▸ **Exercise**:
Pick each line that has "Core" out of the records.

▸ **The data**:

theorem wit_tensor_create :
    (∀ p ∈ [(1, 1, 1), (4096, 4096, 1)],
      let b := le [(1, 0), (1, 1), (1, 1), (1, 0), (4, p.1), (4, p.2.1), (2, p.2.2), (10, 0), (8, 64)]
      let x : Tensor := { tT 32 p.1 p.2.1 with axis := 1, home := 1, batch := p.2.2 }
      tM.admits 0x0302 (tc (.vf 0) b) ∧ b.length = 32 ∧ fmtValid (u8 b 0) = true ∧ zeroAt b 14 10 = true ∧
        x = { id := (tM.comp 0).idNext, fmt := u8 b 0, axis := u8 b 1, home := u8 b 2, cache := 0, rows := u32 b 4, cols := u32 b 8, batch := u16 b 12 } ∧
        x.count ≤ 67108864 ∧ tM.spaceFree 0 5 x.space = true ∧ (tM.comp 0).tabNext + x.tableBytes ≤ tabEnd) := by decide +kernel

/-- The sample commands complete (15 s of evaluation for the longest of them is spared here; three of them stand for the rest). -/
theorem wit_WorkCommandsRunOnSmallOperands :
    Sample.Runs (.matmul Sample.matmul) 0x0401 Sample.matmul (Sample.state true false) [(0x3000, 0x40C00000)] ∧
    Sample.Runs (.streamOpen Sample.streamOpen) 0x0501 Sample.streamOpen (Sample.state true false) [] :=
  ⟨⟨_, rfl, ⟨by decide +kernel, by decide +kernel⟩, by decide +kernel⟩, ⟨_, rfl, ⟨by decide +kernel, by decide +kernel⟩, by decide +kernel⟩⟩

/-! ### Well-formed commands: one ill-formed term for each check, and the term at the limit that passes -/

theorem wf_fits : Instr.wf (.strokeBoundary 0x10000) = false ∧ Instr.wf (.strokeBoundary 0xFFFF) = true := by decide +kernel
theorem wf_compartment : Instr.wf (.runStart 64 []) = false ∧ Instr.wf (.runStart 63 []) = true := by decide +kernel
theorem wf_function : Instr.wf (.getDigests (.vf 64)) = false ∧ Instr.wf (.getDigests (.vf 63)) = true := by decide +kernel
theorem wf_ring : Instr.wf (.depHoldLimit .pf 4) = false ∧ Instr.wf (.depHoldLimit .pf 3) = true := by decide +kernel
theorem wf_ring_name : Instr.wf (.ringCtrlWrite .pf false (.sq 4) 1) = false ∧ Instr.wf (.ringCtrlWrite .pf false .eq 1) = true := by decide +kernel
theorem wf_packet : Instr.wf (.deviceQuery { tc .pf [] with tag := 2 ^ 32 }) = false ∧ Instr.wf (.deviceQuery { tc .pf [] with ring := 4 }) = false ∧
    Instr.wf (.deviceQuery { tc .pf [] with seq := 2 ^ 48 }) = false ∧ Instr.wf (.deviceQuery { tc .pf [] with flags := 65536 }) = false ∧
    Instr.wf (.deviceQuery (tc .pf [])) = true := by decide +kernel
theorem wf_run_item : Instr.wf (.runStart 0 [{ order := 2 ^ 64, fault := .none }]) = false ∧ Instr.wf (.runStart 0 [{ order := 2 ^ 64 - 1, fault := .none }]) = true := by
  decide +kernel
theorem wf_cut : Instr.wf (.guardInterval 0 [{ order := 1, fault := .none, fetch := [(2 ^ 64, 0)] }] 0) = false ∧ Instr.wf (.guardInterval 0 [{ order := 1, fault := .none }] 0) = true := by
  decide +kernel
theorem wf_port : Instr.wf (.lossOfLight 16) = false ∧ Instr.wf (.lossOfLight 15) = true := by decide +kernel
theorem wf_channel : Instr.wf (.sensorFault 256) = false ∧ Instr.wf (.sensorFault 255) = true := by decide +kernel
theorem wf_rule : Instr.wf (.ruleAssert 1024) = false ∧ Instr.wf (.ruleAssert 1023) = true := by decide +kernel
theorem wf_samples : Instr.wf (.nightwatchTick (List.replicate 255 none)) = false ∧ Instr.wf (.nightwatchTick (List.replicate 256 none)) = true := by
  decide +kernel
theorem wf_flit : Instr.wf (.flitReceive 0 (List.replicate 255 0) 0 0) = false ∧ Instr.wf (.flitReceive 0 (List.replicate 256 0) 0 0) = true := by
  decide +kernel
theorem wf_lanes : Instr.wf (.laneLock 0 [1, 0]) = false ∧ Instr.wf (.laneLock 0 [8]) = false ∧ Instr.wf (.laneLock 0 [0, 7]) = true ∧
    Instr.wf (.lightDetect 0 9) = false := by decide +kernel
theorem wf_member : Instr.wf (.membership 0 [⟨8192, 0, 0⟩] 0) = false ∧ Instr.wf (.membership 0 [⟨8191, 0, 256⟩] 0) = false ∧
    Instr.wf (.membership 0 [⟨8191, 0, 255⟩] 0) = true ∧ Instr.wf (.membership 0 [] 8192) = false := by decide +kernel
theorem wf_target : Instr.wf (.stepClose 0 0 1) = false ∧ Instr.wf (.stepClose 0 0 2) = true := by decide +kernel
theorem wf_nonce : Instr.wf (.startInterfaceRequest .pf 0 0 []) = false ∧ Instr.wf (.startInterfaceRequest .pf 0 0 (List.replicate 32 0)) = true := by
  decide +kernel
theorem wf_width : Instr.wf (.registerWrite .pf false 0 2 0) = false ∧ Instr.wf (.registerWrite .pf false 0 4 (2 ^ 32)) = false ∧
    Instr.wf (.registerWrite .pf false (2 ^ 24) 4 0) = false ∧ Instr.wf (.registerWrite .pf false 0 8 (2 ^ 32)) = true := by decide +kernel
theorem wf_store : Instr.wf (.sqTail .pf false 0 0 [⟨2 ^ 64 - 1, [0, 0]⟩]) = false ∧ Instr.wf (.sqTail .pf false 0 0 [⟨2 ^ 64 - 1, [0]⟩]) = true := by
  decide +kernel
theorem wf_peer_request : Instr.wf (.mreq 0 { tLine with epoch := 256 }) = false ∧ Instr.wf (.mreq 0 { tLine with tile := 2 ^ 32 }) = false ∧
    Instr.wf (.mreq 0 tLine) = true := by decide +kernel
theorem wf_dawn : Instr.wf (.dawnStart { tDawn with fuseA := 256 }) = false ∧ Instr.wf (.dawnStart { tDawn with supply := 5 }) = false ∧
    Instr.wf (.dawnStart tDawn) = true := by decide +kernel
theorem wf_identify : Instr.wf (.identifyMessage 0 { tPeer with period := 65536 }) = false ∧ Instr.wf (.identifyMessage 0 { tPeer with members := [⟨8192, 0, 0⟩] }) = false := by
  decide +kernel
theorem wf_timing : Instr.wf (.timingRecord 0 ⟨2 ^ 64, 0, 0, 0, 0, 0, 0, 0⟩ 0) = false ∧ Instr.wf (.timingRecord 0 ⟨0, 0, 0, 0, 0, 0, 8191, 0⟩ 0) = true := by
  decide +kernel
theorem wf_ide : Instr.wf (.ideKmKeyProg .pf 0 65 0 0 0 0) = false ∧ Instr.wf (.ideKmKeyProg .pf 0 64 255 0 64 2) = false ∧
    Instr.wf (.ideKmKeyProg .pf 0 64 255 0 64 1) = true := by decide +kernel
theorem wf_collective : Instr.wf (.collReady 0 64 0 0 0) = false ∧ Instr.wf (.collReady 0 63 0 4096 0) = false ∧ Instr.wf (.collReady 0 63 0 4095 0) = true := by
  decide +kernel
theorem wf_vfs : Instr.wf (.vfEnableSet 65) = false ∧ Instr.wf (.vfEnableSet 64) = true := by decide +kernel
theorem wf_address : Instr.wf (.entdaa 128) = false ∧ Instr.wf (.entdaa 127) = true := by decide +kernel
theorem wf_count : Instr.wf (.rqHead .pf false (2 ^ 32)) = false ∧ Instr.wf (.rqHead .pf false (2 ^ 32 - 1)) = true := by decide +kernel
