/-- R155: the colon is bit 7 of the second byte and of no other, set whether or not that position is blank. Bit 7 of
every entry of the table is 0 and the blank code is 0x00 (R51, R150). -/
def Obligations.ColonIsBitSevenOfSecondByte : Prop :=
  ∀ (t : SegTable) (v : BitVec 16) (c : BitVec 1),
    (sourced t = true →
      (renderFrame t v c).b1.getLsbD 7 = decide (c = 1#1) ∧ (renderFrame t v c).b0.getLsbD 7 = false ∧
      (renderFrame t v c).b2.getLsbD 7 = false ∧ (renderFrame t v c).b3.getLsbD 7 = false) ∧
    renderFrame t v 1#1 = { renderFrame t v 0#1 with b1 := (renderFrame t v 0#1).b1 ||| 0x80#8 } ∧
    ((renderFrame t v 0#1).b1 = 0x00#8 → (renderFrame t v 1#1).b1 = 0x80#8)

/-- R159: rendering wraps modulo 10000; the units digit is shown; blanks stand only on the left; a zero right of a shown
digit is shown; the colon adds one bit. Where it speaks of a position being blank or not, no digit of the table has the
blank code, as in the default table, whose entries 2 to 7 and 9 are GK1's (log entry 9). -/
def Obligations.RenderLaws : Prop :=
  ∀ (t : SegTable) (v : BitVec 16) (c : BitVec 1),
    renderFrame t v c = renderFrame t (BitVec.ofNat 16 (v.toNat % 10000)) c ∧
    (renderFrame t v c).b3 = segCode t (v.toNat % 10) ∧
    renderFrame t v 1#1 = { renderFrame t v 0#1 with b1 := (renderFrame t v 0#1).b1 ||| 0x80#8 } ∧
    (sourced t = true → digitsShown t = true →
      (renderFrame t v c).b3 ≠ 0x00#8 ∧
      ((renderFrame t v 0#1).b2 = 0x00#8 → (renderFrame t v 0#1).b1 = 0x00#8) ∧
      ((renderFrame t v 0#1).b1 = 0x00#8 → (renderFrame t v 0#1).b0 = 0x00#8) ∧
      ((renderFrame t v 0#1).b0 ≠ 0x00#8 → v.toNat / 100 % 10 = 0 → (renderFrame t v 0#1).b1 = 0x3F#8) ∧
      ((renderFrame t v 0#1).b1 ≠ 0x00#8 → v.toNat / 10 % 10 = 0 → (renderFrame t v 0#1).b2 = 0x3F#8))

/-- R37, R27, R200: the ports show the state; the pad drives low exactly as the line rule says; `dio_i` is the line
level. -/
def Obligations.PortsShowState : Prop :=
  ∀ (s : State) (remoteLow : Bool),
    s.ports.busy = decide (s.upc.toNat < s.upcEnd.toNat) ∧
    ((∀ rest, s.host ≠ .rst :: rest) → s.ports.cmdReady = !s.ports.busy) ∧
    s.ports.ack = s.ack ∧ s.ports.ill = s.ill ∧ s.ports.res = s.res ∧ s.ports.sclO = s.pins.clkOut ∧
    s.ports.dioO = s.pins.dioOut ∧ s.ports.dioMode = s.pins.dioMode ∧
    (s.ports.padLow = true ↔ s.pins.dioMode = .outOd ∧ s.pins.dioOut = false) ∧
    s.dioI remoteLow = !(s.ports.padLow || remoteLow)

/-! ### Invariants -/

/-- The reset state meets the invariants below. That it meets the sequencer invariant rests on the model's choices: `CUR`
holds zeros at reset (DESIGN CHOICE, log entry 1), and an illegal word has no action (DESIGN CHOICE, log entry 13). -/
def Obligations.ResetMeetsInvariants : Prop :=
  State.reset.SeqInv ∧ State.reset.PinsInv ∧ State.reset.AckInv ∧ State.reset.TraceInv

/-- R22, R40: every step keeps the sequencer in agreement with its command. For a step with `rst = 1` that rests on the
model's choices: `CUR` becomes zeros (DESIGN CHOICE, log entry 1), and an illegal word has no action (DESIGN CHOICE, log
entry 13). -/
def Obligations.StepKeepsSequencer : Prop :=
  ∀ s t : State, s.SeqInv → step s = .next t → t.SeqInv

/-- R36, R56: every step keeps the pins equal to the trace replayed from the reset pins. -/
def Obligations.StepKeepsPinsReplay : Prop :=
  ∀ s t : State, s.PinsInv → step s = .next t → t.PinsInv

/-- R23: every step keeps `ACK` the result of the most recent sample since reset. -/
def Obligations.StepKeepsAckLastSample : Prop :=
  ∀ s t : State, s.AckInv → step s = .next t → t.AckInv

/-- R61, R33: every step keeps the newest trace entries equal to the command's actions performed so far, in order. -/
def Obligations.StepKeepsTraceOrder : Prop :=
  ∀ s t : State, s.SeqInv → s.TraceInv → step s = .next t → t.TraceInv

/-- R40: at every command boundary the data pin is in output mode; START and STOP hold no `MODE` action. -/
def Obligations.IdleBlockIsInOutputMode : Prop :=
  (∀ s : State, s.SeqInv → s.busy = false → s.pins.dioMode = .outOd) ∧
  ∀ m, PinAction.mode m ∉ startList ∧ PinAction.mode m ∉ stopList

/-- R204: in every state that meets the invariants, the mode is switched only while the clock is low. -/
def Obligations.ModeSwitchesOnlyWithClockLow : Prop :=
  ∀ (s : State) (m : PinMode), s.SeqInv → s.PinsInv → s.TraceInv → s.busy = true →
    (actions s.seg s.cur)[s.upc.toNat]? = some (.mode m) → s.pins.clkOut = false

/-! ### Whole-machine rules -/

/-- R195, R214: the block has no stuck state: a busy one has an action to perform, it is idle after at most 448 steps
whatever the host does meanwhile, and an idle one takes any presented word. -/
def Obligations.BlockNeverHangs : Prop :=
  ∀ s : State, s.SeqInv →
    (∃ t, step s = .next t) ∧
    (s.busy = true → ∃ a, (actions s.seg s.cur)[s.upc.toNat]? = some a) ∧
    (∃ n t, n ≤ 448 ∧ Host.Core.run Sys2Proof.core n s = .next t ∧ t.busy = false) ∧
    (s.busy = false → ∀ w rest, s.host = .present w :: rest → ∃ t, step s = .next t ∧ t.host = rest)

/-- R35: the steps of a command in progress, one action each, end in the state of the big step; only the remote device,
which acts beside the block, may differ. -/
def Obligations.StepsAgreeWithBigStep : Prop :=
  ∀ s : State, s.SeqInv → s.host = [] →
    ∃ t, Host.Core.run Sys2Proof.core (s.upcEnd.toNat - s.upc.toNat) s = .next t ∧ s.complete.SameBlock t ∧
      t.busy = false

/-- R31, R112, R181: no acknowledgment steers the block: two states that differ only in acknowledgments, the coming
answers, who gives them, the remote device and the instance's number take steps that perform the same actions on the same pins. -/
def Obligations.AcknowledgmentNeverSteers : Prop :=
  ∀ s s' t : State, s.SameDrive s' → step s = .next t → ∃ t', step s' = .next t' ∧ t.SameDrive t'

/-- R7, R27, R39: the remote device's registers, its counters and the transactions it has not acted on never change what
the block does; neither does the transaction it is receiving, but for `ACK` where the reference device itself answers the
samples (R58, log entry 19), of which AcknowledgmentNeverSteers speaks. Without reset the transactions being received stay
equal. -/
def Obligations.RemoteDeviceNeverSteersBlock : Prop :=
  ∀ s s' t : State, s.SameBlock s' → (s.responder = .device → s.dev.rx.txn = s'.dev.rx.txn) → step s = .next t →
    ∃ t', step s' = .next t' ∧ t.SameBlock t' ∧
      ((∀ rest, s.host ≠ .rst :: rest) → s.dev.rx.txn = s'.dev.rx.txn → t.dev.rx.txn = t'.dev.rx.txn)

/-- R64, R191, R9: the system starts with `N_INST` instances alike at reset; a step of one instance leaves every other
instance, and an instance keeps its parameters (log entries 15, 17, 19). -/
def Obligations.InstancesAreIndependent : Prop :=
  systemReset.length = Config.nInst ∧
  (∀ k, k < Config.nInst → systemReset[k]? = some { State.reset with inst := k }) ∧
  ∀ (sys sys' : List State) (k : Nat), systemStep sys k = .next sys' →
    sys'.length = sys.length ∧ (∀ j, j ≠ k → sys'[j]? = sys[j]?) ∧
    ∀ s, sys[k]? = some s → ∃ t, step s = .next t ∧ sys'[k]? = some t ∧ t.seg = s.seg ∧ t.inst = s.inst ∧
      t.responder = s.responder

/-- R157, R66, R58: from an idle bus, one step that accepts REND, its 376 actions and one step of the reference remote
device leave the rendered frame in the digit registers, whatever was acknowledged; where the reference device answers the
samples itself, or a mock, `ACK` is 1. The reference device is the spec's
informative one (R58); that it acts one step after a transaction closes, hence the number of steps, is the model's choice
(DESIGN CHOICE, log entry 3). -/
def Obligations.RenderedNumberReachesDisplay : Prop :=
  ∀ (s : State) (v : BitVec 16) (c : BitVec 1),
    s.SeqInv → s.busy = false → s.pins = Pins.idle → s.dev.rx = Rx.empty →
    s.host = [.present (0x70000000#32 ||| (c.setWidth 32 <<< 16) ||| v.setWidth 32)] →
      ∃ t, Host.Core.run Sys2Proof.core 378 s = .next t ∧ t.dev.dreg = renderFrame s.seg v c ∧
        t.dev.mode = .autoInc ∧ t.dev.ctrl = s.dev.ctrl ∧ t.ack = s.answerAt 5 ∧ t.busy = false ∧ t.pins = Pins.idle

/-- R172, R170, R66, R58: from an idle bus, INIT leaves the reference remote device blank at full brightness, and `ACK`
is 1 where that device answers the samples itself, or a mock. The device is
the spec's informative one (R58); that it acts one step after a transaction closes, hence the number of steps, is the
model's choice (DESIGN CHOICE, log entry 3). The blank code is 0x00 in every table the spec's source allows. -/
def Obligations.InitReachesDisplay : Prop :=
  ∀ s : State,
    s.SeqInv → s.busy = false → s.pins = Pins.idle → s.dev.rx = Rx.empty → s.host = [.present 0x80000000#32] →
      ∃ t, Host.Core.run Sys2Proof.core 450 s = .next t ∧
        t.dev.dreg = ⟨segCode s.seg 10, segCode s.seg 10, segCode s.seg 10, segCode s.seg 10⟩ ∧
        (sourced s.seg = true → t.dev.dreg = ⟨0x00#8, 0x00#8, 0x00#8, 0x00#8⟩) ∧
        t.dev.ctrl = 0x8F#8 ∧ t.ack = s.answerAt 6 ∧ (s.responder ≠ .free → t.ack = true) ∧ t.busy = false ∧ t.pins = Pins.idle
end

▸ **The completed task**:
    (∃ n t, n ≤ 448 ∧ Host.Core.run Sys2Proof.core n s = .next t ∧ t.busy = false) ∧
    ∃ t, Host.Core.run Sys2Proof.core (s.upcEnd.toNat - s.upc.toNat) s = .next t ∧ s.complete.SameBlock t ∧
      ∃ t, Host.Core.run Sys2Proof.core 378 s = .next t ∧ t.dev.dreg = renderFrame s.seg v c ∧
      ∃ t, Host.Core.run Sys2Proof.core 450 s = .next t ∧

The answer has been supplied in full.